Vin was especially quiet, blue eyes staring into the morning sky as if searching for something. He knew that Chris was beside him, watching over him, but didn’t acknowledge him for some time. Finally he said in a quiet voice, “thanks, cowboy. For savin’ my hide.”
Larabee nodded and took the offered hand in a familiar grasp.
They spent another day in the glade, allowing Vin and Ezra time to gather their strength before heading home. By late afternoon, both were able to sit up and take some food.
Time and again, Chris Larabee found himself drawn to the edge of the trees, searching the landscape for signs of the town he had watched disintegrate the day before. He couldn’t accept what had happened, his pragmatic nature telling him he was crazy.
“You’re not crazy, Chris.”
The blond turned to find Josiah Sanchez standing behind him. “Yeah?
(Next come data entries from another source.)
/-! ### Decoded columns -/

/-- Columns decoded so far, whether every value was valid, and saturations (NARROW_SAT). -/
structure Dec where
  cols : List (Nat × Val)
  ok : Bool
  sat : Nat

/-- No column yet. -/
def Dec.start : Dec := { cols := [], ok := true, sat := 0 }

/-- The record breaks a rule of its format. -/
def Dec.fail (d : Dec) : Dec := { d with ok := false }

/-- Record a column's value where the position has a column. -/
def Dec.set (d : Dec) (col : Option Nat) (v : Val) : Dec :=
  match col with
  | some c => { d with cols := d.cols ++ [(c, v)] }
  | none => d

/-- The first value decoded for each column of a layout; a column without one is null. -/
def Dec.row (d : Dec) (n : Nat) : List Val :=
  (List.range n).map fun c => match d.cols.find? (·.1 == c) with | some e => e.2 | none => .null

/-- FP64 (IEEE 754 binary64). -/
def fp64 : FpFmt := { expW := 11, fracW := 52, bias := 1023 }

/-- Narrow a 64-bit float to FP32 (R172): the pattern, and whether it saturated. -/
def narrow (b : Nat) : Nat × Nat :=
  let sign := if fpSign fp64 b then 2 ^ 31 else 0
  if fpNan fp64 b then (0x7FC00000, 0)
  else if fpInf fp64 b then (sign + 0x7F800000, 0)
  else
    let v := fpVal fp64 b
    let m := fpPackMag fp32 v.n.natAbs v.d
    if 0x7F800000 ≤ m then (sign + 0x7F7FFFFF, 1) else (sign + m, 0)

/-- Two's complement of a whole number in `w` bits. -/
def twos (w : Nat) (x : Int) : Nat := (x % (2 ^ w : Nat)).toNat

/-- The whole number of a `w`-bit two's complement pattern. -/
def untwos (w v : Nat) : Int := if 2 ^ (w - 1) ≤ v then (v : Int) - (2 ^ w : Nat) else v

/-- Saturate a whole number to `w` bits: its pattern, and whether it saturated. -/
def satInt (w : Nat) (x : Int) : Nat × Nat :=
  if x < -(2 ^ (w - 1) : Nat) then (2 ^ (w - 1), 1)
  else if (2 ^ (w - 1) : Nat) ≤ x then (2 ^ (w - 1) - 1, 1)
  else (twos w x, 0)

/-! ### Avro (R170, R171) -/

/-- Number of schema positions of the type that a list of positions begins with. -/
def typeSpan : Nat → List AvroField → Nat
  | 0, _ => 0
  | _ + 1, [] => 0
  | fuel + 1, f :: fs =>
    match f.tok with
    | .record n => (List.range n).foldl (fun k _ => k + typeSpan fuel ((f :: fs).drop k)) 1
    | .array => 1 + typeSpan fuel fs
    | .map => 1 + typeSpan fuel fs
    | .union _ => 1 + typeSpan fuel fs
    | _ => 1

/-- The element a decoded value gives in a LIST column: a scalar's bits, or none for null. -/
def elemOf : Val → Option Nat
  | .word w => some w
  | _ => none

/-- What decoding a value of a type leaves: the value, the columns, the schema positions after it, the bytes after it;
none where the walk of R170 fails. -/
abbrev AvroOut := Option (Val × Dec × List AvroField × Bytes)

/-- Read a value of exactly `n` bytes. -/
def fixedBytes (n : Nat) (b : Bytes) : Option (Bytes × Bytes) :=
  if b.length < n then none else some (b.take n, b.drop n)

/-- A scalar of the 32-bit Avro type int; a value beyond 32 bits is one the manual leaves open. -/
def avroInt (n : Int) : Nat :=
  if -(2 ^ 31 : Nat) ≤ n && n < (2 ^ 31 : Nat) then twos 32 n else Config.free (2 ^ 67 + twos 64 n) % 2 ^ 32

mutual
/-- Decode one value of the type that `fs` begins with. -/
def avroVal (maxField : Nat) : Nat → List AvroField → Dec → Bytes → AvroOut
  | 0, _, _, _ => none
  | _ + 1, [], _, _ => none
  | fuel + 1, f :: fs, d, b =>
    let done (v : Val) (d : Dec) (r : Bytes) : AvroOut := some (v, d.set f.col v, fs, r)
    let long (k : Int → Nat × Nat) : AvroOut :=
      match avroLong b with
      | .ok n r => done (.word (k n).1) { d with sat := d.sat + (k n).2 } r
      | _ => none
    match f.tok with
    | .null => done .null d b
    | .boolean => (fixedBytes 1 b).bind fun x =>
        if leNat x.1 ≤ 1 then done (.word (leNat x.1)) d x.2 else done .null d.fail x.2
    | .int => long fun n => (avroInt n, 0)
    | .date => long fun n => (avroInt n, 0)
    | .long => long fun n => (twos 64 n, 0)
    | .tsMicros => long fun n => (twos 64 n, 0)
    | .tsMillis => long fun n => satInt 64 (n * 1000)
    | .float => (fixedBytes 4 b).bind fun x => done (.word (leNat x.1)) d x.2
    | .double => (fixedBytes 8 b).bind fun x =>
        done (.word (narrow (leNat x.1)).1) { d with sat := d.sat + (narrow (leNat x.1)).2 } x.2
    | .bytes => match avroBytes b with
      | .ok x r => if maxField < x.length then done .null d.fail r else done (.bytes x) d r
      | _ => none
    | .fixed n => (fixedBytes n b).bind fun x => done (.bytes x.1) d x.2
    | .enum k => match avroLong b with
      | .ok n r => if n < 0 || (k : Int) ≤ n then done .null d.fail r else done (.word n.toNat) d r
      | _ => none
    | .record n => avroFields maxField fuel n fs d b
    | .array => match avroItems maxField fuel false fs d [] b with
      | some (vs, d, r) =>
        let v : Val := .list (vs.map elemOf)
        some (v, (if 4096 < vs.length then d.fail else d).set f.col v, fs.drop (typeSpan (fs.length + 1) fs), r)
      | none => none
    | .map => match avroItems maxField fuel true fs d [] b with
      | some (vs, d, r) =>
        let v : Val := .list (vs.map elemOf)
        some (v, (if 4096 < vs.length then d.fail else d).set f.col v, fs.drop (typeSpan (fs.length + 1) fs), r)
      | none => none
    | .union nullFirst => match avroLong b with
      | .ok n r =>
        if n ≠ 0 && n ≠ 1 then none
        else if (n = 0) = nullFirst then some (.null, d, fs.drop (typeSpan (fs.length + 1) fs), r)
        else match avroVal maxField fuel fs d r with
          | some (v, d, fs', r) => some (v, d.set f.col v, fs', r)
          | none => none
      | _ => none
/-- Decode `n` fields of a record in turn. -/
def avroFields (maxField : Nat) : Nat → Nat → List AvroField → Dec → Bytes → AvroOut
  | 0, _, _, _, _ => none
  | fuel + 1, n, fs, d, b =>
    if n = 0 then some (.null, d, fs, b)
    else match avroVal maxField fuel fs d b with
      | some (_, d, fs', r) => avroFields maxField fuel (n - 1) fs' d r
      | none => none
/-- Decode the blocks of an array or map: its values in order. -/
def avroItems (maxField : Nat) : Nat → Bool → List AvroField → Dec → List Val → Bytes → Option (List Val × Dec × Bytes)
  | 0, _, _, _, _, _ => none
  | fuel + 1, keyed, fs, d, acc, b =>
    match avroLong b with
    | .ok n r =>
      if n = 0 then some (acc, d, r)
      else if 0 < n then avroElems maxField fuel keyed n.toNat fs d acc r
      else match avroLong r with
        | .ok size r' => if size < 0 || r'.length < size.toNat then none
          else avroElems maxField fuel keyed n.natAbs fs d acc r'
        | _ => none
    | _ => none
/-- Decode `n` elements of the current block, then the blocks that follow. -/
def avroElems (maxField : Nat) : Nat → Bool → Nat → List AvroField → Dec → List Val → Bytes →
    Option (List Val × Dec × Bytes)
  | 0, _, _, _, _, _, _ => none
  | fuel + 1, keyed, n, fs, d, acc, b =>
    if n = 0 then avroItems maxField fuel keyed fs d acc b
    else
      let key : Option (Bool × Bytes) :=
        if keyed then (match avroBytes b with | .ok k r => some (decide (k.length ≤ maxField), r) | _ => none)
        else some (true, b)
      match key with
      | none => none
      | some (good, b) =>
        match avroVal maxField fuel fs (if good then d else d.fail) b with
        | some (v, d, _, r) => avroElems maxField fuel keyed (n - 1) fs d (acc ++ [v]) r
        | none => none
end

/-- Decode one Avro record at the start of a byte string: the columns and the bytes after it. -/
def avroRecord (schema : List AvroField) (maxField : Nat) (b : Bytes) : Option (Dec × Bytes) :=
  match avroVal maxField (8 * (b.length + schema.length) + 65536) schema Dec.start b with
  | some (_, d, _, r) => some (d, r)
  | none => none

/-! ### JSON (R173) -/

/-- A JSON value as the decoder needs it.  A number keeps its digits: sign, integer of all digits, digits after the
point, exponent, and whether it has neither fraction nor exponent. -/
inductive Json where
  | null
  | bool (b : Bool)
  | num (neg : Bool) (digits fracLen : Nat) (exp : Int) (whole : Bool)
  | str (b : Bytes)
  /-- The elements of an array that are scalars, and whether all were. -/
  | arr (xs : List Val) (ok : Bool)
  | obj
deriving DecidableEq, Repr

/-- JSON white space. -/
def jsonWs : Bytes → Bytes
  | [] => []
  | b :: bs => if b.toNat = 0x20 || b.toNat = 9 || b.toNat = 10 || b.toNat = 13 then jsonWs bs else b :: bs

/-- The UTF-8 bytes of a code point. -/
def utf8 (c : Nat) : Bytes :=
  let t (v : Nat) : Byte := BitVec.ofNat 8 (0x80 + v % 64)
  if c < 0x80 then [BitVec.ofNat 8 c]
  else if c < 0x800 then [BitVec.ofNat 8 (0xC0 + c / 64), t c]
  else if c < 0x10000 then [BitVec.ofNat 8 (0xE0 + c / 4096), t (c / 64), t c]
  else [BitVec.ofNat 8 (0xF0 + c / 262144), t (c / 4096), t (c / 64), t c]

/-- A hexadecimal digit. -/
def hexDigit (b : Byte) : Option Nat :=
  let c := b.toNat
  if 48 ≤ c && c ≤ 57 then some (c - 48)
  else if 65 ≤ c && c ≤ 70 then some (c - 55)
  else if 97 ≤ c && c ≤ 102 then some (c - 87) else none

/-- Four hexadecimal digits. -/
def hex4 : Bytes → Option (Nat × Bytes)
  | a :: b :: c :: d :: r => do
    let w ← hexDigit a
    let x ← hexDigit b
    let y ← hexDigit c
    let z ← hexDigit d
    some (w * 4096 + x * 256 + y * 16 + z, r)
  | _ => none

/-- The rest of a string after its opening quote: its bytes as UTF-8, and what follows the closing quote. -/
def jsonStr : Nat → Bytes → Bytes → Option (Bytes × Bytes)
  | 0, _, _ => none
  | _ + 1, _, [] => none
  | fuel + 1, acc, b :: bs =>
    let c := b.toNat
    if c = 0x22 then some (acc.reverse, bs)
    else if c < 0x20 then none
    else if c = 0x5C then
      match bs with
      | [] => none
      | e :: r =>
        let k := e.toNat
        let one (v : Nat) : Option (Bytes × Bytes) := jsonStr fuel (BitVec.ofNat 8 v :: acc) r
        if k = 0x22 || k = 0x5C || k = 0x2F then one k
        else if k = 0x62 then one 8
        else if k = 0x66 then one 12
        else if k = 0x6E then one 10
        else if k = 0x72 then one 13
        else if k = 0x74 then one 9
        else if k = 0x75 then
          match hex4 r with
          | none => none
          | some (u, r1) =>
            if 0xD800 ≤ u && u < 0xDC00 then
              match r1 with
              | x :: y :: r2 =>
                if x.toNat = 0x5C && y.toNat = 0x75 then
                  match hex4 r2 with
                  | some (v, r3) =>
                    if 0xDC00 ≤ v && v < 0xE000 then
                      jsonStr fuel ((utf8 (0x10000 + (u - 0xD800) * 1024 + (v - 0xDC00))).reverse ++ acc) r3
                    else none
                  | none => none
                else none
              | _ => none
            else if 0xDC00 ≤ u && u < 0xE000 then none
            else jsonStr fuel ((utf8 u).reverse ++ acc) r1
        else none
    else jsonStr fuel (b :: acc) bs

/-- Decimal digits: their number, their value, and the rest. -/
def digits : Nat → Nat → Bytes → Nat × Nat × Bytes
  | n, v, [] => (n, v, [])
  | n, v, b :: bs => if 48 ≤ b.toNat && b.toNat ≤ 57 then digits (n + 1) (v * 10 + (b.toNat - 48)) bs else (n, v, b :: bs)

/-- A number (RFC 8259). -/
def jsonNum (b : Bytes) : Option (Json × Bytes) :=
  let (neg, b) := match b with
    | c :: r => if c.toNat = 0x2D then (true, r) else (false, b)
    | [] => (false, b)
  let (n, v, r) := digits 0 0 b
  let lead := match b with | c :: _ => c.toNat = 48 | [] => false
  if n = 0 || (lead && n ≠ 1) then none
  else
    let (fn, fv, r2, good) := match r with
      | c :: r' => if c.toNat = 0x2E then
          (let (m, w, q) := digits 0 v r'
           (m, w, q, decide (m ≠ 0))) else (0, v, r, true)
      | [] => (0, v, r, true)
    if !good then none
    else match r2 with
      | c :: r' =>
        if c.toNat = 0x65 || c.toNat = 0x45 then
          let (eneg, r'') := match r' with
            | d :: q => if d.toNat = 0x2D then (true, q) else if d.toNat = 0x2B then (false, q) else (false, r')
            | [] => (false, r')
          let (en, ev, r3) := digits 0 0 r''
          if en = 0 then none else some (.num neg fv fn (if eneg then -(ev : Int) else ev) false, r3)
        else some (.num neg fv fn 0 (r2 == r), r2)
      | [] => some (.num neg fv fn 0 (r2 == r), r2)

/-- A literal name. -/
def jsonLit (b : Bytes) : Option (Json × Bytes) :=
  let has (w : List Nat) : Bool := (b.take w.length).map (·.toNat) == w
  if has [110, 117, 108, 108] then some (.null, b.drop 4)
  else if has [116, 114, 117, 101] then some (.bool true, b.drop 4)
  else if has [102, 97, 108, 115, 101] then some (.bool false, b.drop 5)
  else none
Well, it sure doesn’t feel that way.”
“None of us are too sure of that right now, “ the older man assured him. “What happened back there… well… it defies explanation.”
Nodding, Larabee returned to watching the land. Sensing that the other man was preparing to leave, he spoke up once more. “Why me?”
“Why me? Why could I see those… those men? If I could understand that… no, I don’t think even understanding that would make any of this easier.”
“Doubt that it would,” Sanchez agreed.
Turning to face the bigger man, Larabee said, “How can anything make this easier to deal with?”
Shaking his head, Josiah said, “Don’t think anything will. Some mysteries have no explanation.”
Huffing, the man in black said, “that’s comforting.”
“No, it’s not, and I don’t think any of us will find any comfort in this ‘little adventure’, my friend.” With that, the older man walked away, leaving Larabee to his thoughts.